You're right, of course, but as a parent who has been struggling to get a meaningful diagnosis (not to mention meaningful help) over the past three-plus years, it's tough to be the proverbial porridge. We're still caught in the middle of the "is it or aint it" bipolar debate, and at this point I think there are maybe one or two clinicians in the state willing to make that diagnosis in a 6-year-old, at least among those from whom we should accept such a diagnosis.As a pediatric practitioner, what do I take from this? A few things, but I am interested in hearing yours:
I realize now, when we are in a much better place, with at least a partial diagnosis, that our ability to cope, and our unwillingness to bring our 35-pound three-year-old to the ER or to call the police, etc. because of his behaviors is a major reason we didn't get better help sooner. We were desperate, but we sought help calmly and appropriately, and we were turned away at every attempt, while care providers and teachers freaked out and called his behaviors some of the most extreme they'd ever seen. Because we didn't access crisis supports we know to be inappropriate for kids, we struggled for three years with advice to provide more consistent discipline.
I know that individual cases don't necessarily transfer to public health policy, and we fit the profile of the kinds of parents who stereotypically would have unrealistic expectations for behavior that might translate into medicating a normal, but temperamentally-challenging child. Yet I wonder if these kinds of armchair critiques of overmedicating kids (not to mention the terrible ethics violations among those advocating the bipolar diagnosis in young children) are putting theory over practice and making it hard for families to access really needed help.
I think about how much better things might have been if we had been able to get an accurate diagnosis earlier, and if we could have avoided years of having our parenting questioned, having frankly bad advice on how to discipline our son. We have finally found out (by traveling across the state for an evaluation that we had to pay for out of pocket because no one will take our private insurance for a neuropsych eval and we'd have to sue our school to get them to pay) that he has AS as well as possibly a mood disorder, and actually needs to learn in a much more structured way than most kids--typical discipline doesn't work-- and we spent years being told to do(and following through on) the opposite.
Like you say, clinicians don't have time to get in our lives in the same way we are, and certainly there are parents who don't have the ability to judge the difference between mild behavior problems and organic mental illness or developmental disability. And we rely on clinicians to help us answer those very questions. I don't know how you can make that determination in a fifteen-minute appointment, but I don't think moving toward a more conservative approach to diagnosing kids, at least for most clinicians, is going to help the kids who really need help. Just a parent perspective.
1) Parents want both an explanation and help. I would be really interested to have been a fly on the wall to record the words used by the various assessors. I suspect they were trying to enunciate the facts (we honestly don't know how to label these things yet), and may have even said things like "provisional diagnosis"- to a parent, that can seem like an unwillingness to make a diagnosis. I have had a similar experience with ADHD- I have a rule in my head about not diagnosing it before kindergarten, mostly because the data on medication efficacy in pre-schoolers is so iffy- and many parents perceive that as arbitrary and unfair. It seems to the parent that, in our current model, we don't really offer help to the parent without a diagnosis, and that to withhold a diagnosis is to withhold help. That is really frustrating.
2) Parents want both explanation and help. I know, and Mamacate knows, that this cannot be done in a 15 minute visit- that this is complicated and requires time to do it right. And yet, we set up systems that don't reward us for that time (ie we are paid more for 4 fifteen minute medication checks than we are for a one hour consultation, and we lose more if the person with the one hour appointment fails to come to the office, than if one of the four fifteen minute people fails to come in. AND we can use our prescribing power to lure the "short visit" patients back to the office. Explanation and help require time- as long as we are paid by the piece, that won' t happen.

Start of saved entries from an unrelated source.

/-! ## Allocation (R186, R187) -/

/-- Why a pool refuses: 1 INIT, FROZEN or FAILED; 2 FREE is 0; 3 SHED of the class at ingress; 0 it does not. -/
def State.poolRefuses (s : State) (p : Nat) (ingress : Option Nat) : Nat :=
  if s.poolStat F.BPM_STATUS_INIT p || s.poolStat F.BPM_STATUS_FROZEN p || s.poolStat F.BPM_STATUS_FAILED p then 1
  else if s.poolFree p = 0 then 2
  else match ingress with
    | some cls => if s.poolAt p 2 && bitAt (s.fd (R.BPM_POOL_ACT p) F.BPM_POOL_ACT_SHED_CLASSES) cls then 3 else 0
    | none => 0

/-- How the search for a pool ends. -/
inductive PoolPick where
  | gives (p : Nat) (upsized : Bool)
  | refused (p why : Nat)
  | noFit
  deriving DecidableEq, Repr

/-- The search from the candidate on: a refusing pool with UPSIZE passes to the next larger one (R187). -/
def State.pickFrom (s : State) (ingress : Option Nat) : List Nat → Bool → PoolPick
  | [], _ => .noFit
  | p :: ps, up =>
    match s.poolRefuses p ingress with
    | 0 => .gives p up
    | why => if s.flag (R.BPM_POOL_SIZE p) F.BPM_POOL_SIZE_UPSIZE ∧ ps ≠ [] then State.pickFrom s ingress ps true
             else .refused p why

/-- The enabled pools that cover a length with their own head room, in rising order (R186). -/
def State.poolsFor (s : State) (n : Nat) : List Nat :=
  (List.range 8).filter (fun p => s.poolOn p && decide (n + s.poolHead p ≤ s.poolBytes p))

/-- Take a buffer of a pool for an owner (R188, R189): the metadata word, FREE and the count. -/
def State.takeBuffer (s : State) (p owner : Nat) (gen : BitVec 8) : State × W32 :=
  match s.popHandle p with
  | (s1, none) => (s1, 0)
  | (s1, some h) =>
    (((s1.setMeta p (hIdx h) { alloc := true, holders := 1, owner := owner, gen := gen.toNat }).count
      (R.BPM_POOL_CNT p 0)).setFree p (s.poolFree p - 1), h)

/-! ## Operations (R189 to R194) -/

/-- The request class of an operation code (R61). -/
def bpmClass (op : Nat) : Nat :=
  match op with
  | 1 | 2 => 4 | 3 => 0xB | 4 => 0xC | 5 => 0xD | 9 => 0xE | _ => 5

/-- A refusal of an operation that names a buffer: its record and count (R194, R205, R209). -/
def State.bpmRefuse (s : State) (pl op mid : Nat) (gen : BitVec 8) (akind addr res d0 : Nat) : State :=
  let r (code : Nat) := mkErr 4 pl code 2 akind addr mid gen.toNat d0 (bpmClass op)
  match res with
  | 0x4 => (s.raise (r 0x2001)).count (R.BPM_CNT 1)
  | 0x5 => (s.raise (r 0x2002)).count (R.BPM_CNT 2)
  | 0x6 => (s.raise (r 0x2003)).count (R.BPM_CNT 3)
  | 0x7 => (s.raise (r 0x2004)).count (R.BPM_CNT 4)
  | 0x8 => (s.raise (r 0x2005)).count (R.BPM_CNT 5)
  | 0x9 => (s.raise (r 0x2006)).count (R.BPM_CNT 6)
  | 0xA => (s.raise (r 0x2007)).count (R.BPM_CNT 7)
  | 0xB => (s.raiseGenStale 4 pl mid gen akind addr (bpmClass op)).count (R.BPM_CNT 8)
  | _ => s

/-- Whether an index of a pool names a buffer: enabled, 1 to COUNT - 1 (R191, check 2). -/
def State.handleOk (s : State) (h : W32) : Bool :=
  s.poolOn (hPool h) && decide (1 ≤ hIdx h ∧ hIdx h < s.poolCount (hPool h))

/-- Checks 3 to 5 of R191 on a buffer's metadata: the RESULT, 0 where every check passes. -/
def bpmChecks (op mid : Nat) (gen : BitVec 8) (k : Nat) (m : Meta) : Nat :=
  let owns := decide (m.owner = mid ∧ m.gen = gen.toNat)
  let needOwner := op = 3 ∨ op = 5 ∨ op = 6 ∨ op = 7 ∨ op = 8
  let asFree := op = 9 ∧ owns ∧ m.holders = 1
  if ¬ m.alloc then 6
  else if needOwner ∧ m.pend then 6
  else if needOwner ∧ ¬ owns then 7
  else if (op = 4 ∨ (op = 9 ∧ ¬ asFree)) ∧ owns then 9
  else if (op = 6 ∨ op = 8 ∨ op = 5) ∧ m.holders ≠ 1 then 8
  else if (op = 4 ∨ (op = 9 ∧ ¬ asFree)) ∧ m.holders < 2 then 9
  else if op = 3 ∧ 255 < m.holders + k then 0xA
  else 0

/-- One claim goes: the deferred free completes where one claim remains (R193). -/
def State.dropClaim (s : State) (p i : Nat) (m : Meta) : State :=
  if m.holders = 2 ∧ m.pend then (s.quotaLeave m.owner p).giveBack p i
  else s.setMeta p i { m with holders := m.holders - 1 }

/-- The effect of an operation whose checks passed: the state and its RESULT (R189, R192, R193, R197). -/
def State.bpmEffect (s : State) (op mid : Nat) (gen : BitVec 8) (p i arg : Nat) (m : Meta) : State × Nat :=
  match op with
  | 3 => (s.setMeta p i { m with holders := m.holders + arg }, 0)
  | 4 => (s.dropClaim p i m, 0)
  | 5 =>
    (match s.quotaTake arg p with
    | none => (s.quotaRefuse arg p (s.genOf arg) (bpmClass 5), 2)
    | some t => ((t.quotaLeave mid p).setMeta p i { m with owner := arg, gen := (s.genOf arg).toNat }, 0))
  | 7 => if m.holders = 1 then ((s.quotaLeave mid p).giveBack p i, 0) else (s.setMeta p i { m with pend := true }, 0xD)
  | 9 =>
    if m.owner = mid ∧ m.gen = gen.toNat ∧ m.holders = 1 then ((s.quotaLeave mid p).giveBack p i, 0)
    else (s.dropClaim p i m, 0)
  | _ => ((s.quotaLeave mid p).giveBack p i, 0)

/-- An operation that names a buffer by handle (R191): the state, and its RESULT; none while it is held on a frozen pool
(R200). The pool's INIT, FROZEN and FAILED are looked at once the handle is known to lie in it. -/
def State.bpmOp (s : State) (pl op mid : Nat) (gen : BitVec 8) (h : W32) (arg : Nat) : State × Option Nat :=
  let p := hPool h
  let i := hIdx h
  if ¬ midDefined mid then (s.raiseMidUndef 4 pl mid gen 2 h.toNat (bpmClass op), some 0xB)
  else if gen ≠ s.genOf mid then (s.bpmRefuse pl op mid gen 2 h.toNat 0xB 0, some 0xB)
  else if ¬ s.handleOk h then (s.bpmRefuse pl op mid gen 2 h.toNat 4 0, some 4)
  else if s.poolStat F.BPM_STATUS_FAILED p then
    (if op = 3 ∨ op = 5 then (s, some 0xC) else (s.count (R.BPM_CNT 10), some 0))
  else if s.poolStat F.BPM_STATUS_INIT p then (s, some 0xC)
  else if s.poolStat F.BPM_STATUS_FROZEN p then
    (if op = 3 ∨ op = 5 then (s, some 0xC)
     else (s.setPool p { (s.pool p) with held := (s.pool p).held ++ [{ op, mid, gen, handle := h, arg }] }, none))
  else
    let m := s.metaOf p i
    match bpmChecks op mid gen arg m with
    | 0 => let r := s.bpmEffect op mid gen p i arg m; (r.1, some r.2)
    | res => (s.bpmRefuse pl op mid gen 2 h.toNat res m.toNat, some res)

/-- ODS frees a discarded token's buffer (R196). -/
def State.odsFree (s : State) (h : W32) : State :=
  if h = 0 then s else (s.bpmOp 0xFF 6 0xA30 (s.genOf 0xA30) h 0).1

/-- The 40-bit response word of R189: a handle and a RESULT. -/
def bpmResp (h : W32) (res : Nat) : W40 := BitVec.ofNat 40 (res * 2 ^ 32 + h.toNat)

end Sys2Proof.Machine
end

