-- ==== Sys2Proof/Machine/Rec.lean ====
section
/-! DEFINITION. The event recorder (15_recorder): ingest, the compressor, logs, the Raft, triggers and regions, commands. -/
namespace Sys2Proof.Machine
open Sys2Proof

/-! ## What the commands share -/

/-- Set the recorder's part of the state. -/
def State.setRec (s : State) (x : RecSt) : State := { s with rcd := x }

/-- A record of REC about no namespace. -/
def recErr (code sev : Nat) (akind addr d0 d1 : Nat := 0) : ErrRec := mkErr 12 0 code sev akind addr 0 0 d0 d1

/-- A record of REC about a namespace (R511). -/
def nsErr (code sev n : Nat) (d0 : Nat := 0) : ErrRec := mkErr 12 (0x40 + n) code sev 7 (n * 2 ^ 56) 0 0 d0

/-- A limited record of REC with its count in DETAIL1 (R511). -/
def State.recLim (s : State) (r : ErrRec) : State :=
  s.raiseLim msCyc 0 r (fun k e => { e with d1 := e.d1 ||| BitVec.ofNat 32 (k % 65536 * 65536) })

/-- REC_STATUS.STATE: 0 STOPPED, 1 RESUMING, 2 READY, 3 UNFORMATTED, 4 EMPTY. -/
def State.recState (s : State) : Nat := s.fd R.REC_STATUS F.REC_STATUS_STATE

/-- Set REC_STATUS.STATE. -/
def State.setRecState (s : State) (x : Nat) : State := s.wf R.REC_STATUS F.REC_STATUS_STATE x

/-- A namespace's state: 0 ABSENT, 1 MEMBER, 2 LOST, 3 FOREIGN, 4 STALE, 5 UNSUPPORTED, 6 SMALL, 7 IDLE. -/
def State.nsState (s : State) (n : Nat) : Nat := s.fd (R.REC_NS_STATUS n) F.REC_NS_STATUS_STATE

/-- Set a namespace's state. -/
def State.setNs (s : State) (n x : Nat) : State := s.wf (R.REC_NS_STATUS n) F.REC_NS_STATUS_STATE x

/-- The Raft's members, rising. -/
def State.members (s : State) : List Nat := (List.range 64).filter (fun n => s.nsState n == 1)

/-- The slots per member. -/
def State.recP (s : State) : Nat := s.fd R.REC_SLOTS F.REC_SLOTS_P

/-- The next LSN to be assigned. -/
def State.recHead (s : State) : Nat := (s.rd64 (R.REC_HEAD 0)).toNat

/-- The lowest LSN still VALID in the Raft. -/
def State.recTail (s : State) : Option Nat := (s.rcd.valid.map (fun e => e.2.1)).min?

/-- The highest LSN such that every log up to it is durable or no longer in the Raft (R493). -/
def State.recDurable (s : State) : Nat :=
  (((s.rcd.sealed.map (·.lsn)) ++ (s.rcd.fly.map (·.log.lsn)) ++ (s.rcd.unflushed.map (·.2))).min?.getD s.recHead) - 1

/-- The staging buffers in use. -/
def State.stageUsed (s : State) : Nat := s.rcd.sealed.length + s.rcd.fly.length + s.rcd.log.toList.length

/-- The staging buffers (R494). -/
def State.stageCount (s : State) : Nat := s.fd R.REC_STAGE F.REC_STAGE_COUNT

/-- Show what REC_STATUS, REC_TAIL and REC_DURABLE report. -/
def State.recShow (s : State) : State :=
  ((((s.wf R.REC_STATUS F.REC_STATUS_STAGE_USED s.stageUsed).wf R.REC_STATUS F.REC_STATUS_IN_FLIGHT s.rcd.fly.length).wf
    R.REC_STATUS F.REC_STATUS_MEMBERS s.members.length).wr64 (R.REC_TAIL 0)
      (BitVec.ofNat 64 (s.recTail.getD 0))).wr64 (R.REC_DURABLE 0) (BitVec.ofNat 64 s.recDurable)

/-- A staging buffer's first byte in DRAM. -/
def State.stageAt (s : State) (b : Nat) : Nat := s.fd R.REC_STAGE F.REC_STAGE_BASE * 65536 + b * 2 ^ 22

/-- A free staging buffer, the lowest. -/
def State.freeStage (s : State) : Option Nat :=
  let used := (s.rcd.sealed.map (·.buf)) ++ (s.rcd.fly.map (·.log.buf)) ++ (s.rcd.log.toList.map (·.buf))
  (List.range s.stageCount).find? (fun b => !used.contains b)

/-! ## Regions (R496, R497) -/

/-- A region's STATE: 0 FREE, 1 ARMING, 2 OPEN, 3 FROZEN. -/
def State.rgnState (s : State) (r : Nat) : Nat := s.fd (R.REC_RGN r 0) ⟨0, 3⟩

/-- Set a region's STATE. -/
def State.setRgnState (s : State) (r x : Nat) : State := s.wf (R.REC_RGN r 0) ⟨0, 3⟩ x

/-- A 64-bit word of a region's entry. -/
def State.rgnQ (s : State) (r q : Nat) : Nat := (s.rd64 (R.REC_RGN r (2 * q))).toNat

/-- Set a 64-bit word of a region's entry. -/
def State.setRgnQ (s : State) (r q v : Nat) : State := s.wr64 (R.REC_RGN r (2 * q)) (BitVec.ofNat 64 v)

/-- Whether a region fences an LSN (R496). -/
def State.fencedBy (s : State) (r lsn : Nat) : Bool :=
  match s.rgnState r with
  | 1 | 2 => decide (s.rgnQ r 2 ≤ lsn)
  | 3 => decide (s.rgnQ r 2 ≤ lsn ∧ lsn ≤ s.rgnQ r 4)
  | _ => false

/-- Whether any region fences an LSN. -/
def State.fenced (s : State) (lsn : Nat) : Bool := (List.range 16).any (fun r => s.fencedBy r lsn)

/-- The logs that count toward the frozen share: those VALID in the Raft, and those sealed and not yet written. -/
def State.heldLsns (s : State) : List Nat :=
  s.rcd.valid.map (fun e => e.2.1) ++ s.rcd.sealed.map (·.lsn) ++ s.rcd.fly.map (·.log.lsn)

/-- The logs fenced by any region (R502). -/
def State.fencedCount (s : State) : Nat := (s.heldLsns.filter s.fenced).length

/-- The limit of fenced logs (R502). -/
def State.fenceLimit (s : State) : Nat :=
  s.members.length * s.recP * max 1 (s.fd R.REC_CFG F.REC_CFG_FRZ_MAX) / 256

/-- Set bits of REC_RGN_INT for a region: bit `r`, or 16 + r, and vector 224 + r (R513). -/
def State.rgnInt (s : State) (r bit : Nat) : State :=
  let sel : W32 := BitVec.ofNat 32 (2 ^ r + 2 ^ (16 + r))
  let t := s.orBits R.REC_RGN_INT (2 ^ bit)
  t.irqIf (decide ((t.rd R.REC_RGN_INT &&& t.rd R.REC_RGN_INT_EN &&& sel) ≠ 0 ∧
    (s.rd R.REC_RGN_INT &&& s.rd R.REC_RGN_INT_EN &&& sel) = 0)) (224 + r)

/-! ## Drive commands, the label and the index (R489 to R492) -/

/-- Issue a command to a member. -/
def State.nvIssue (s : State) (io : NvIo) : State := s.setRec { s.rcd with ios := s.rcd.ios ++ [io] }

3) Parents want the help to be effective. Is it organic, is it manageable by behavior modification, will medications help? Blame is unimportant, outcome is everything to a parent. So, whatever we do, we need to be constantly checking in with the parent, modifying the plan in light of results and changing circumstances and bringing in the expertise that we need to make it all work. Parents don't want drugs, necessarily, but whatever we do, they want it to work.
Nice work, Mamacate. Hope you are feeling a bit more hopeful now- it sounds like it will still be a long road. If you want posting privileges, just drop me a line. You can write on this blog anytime.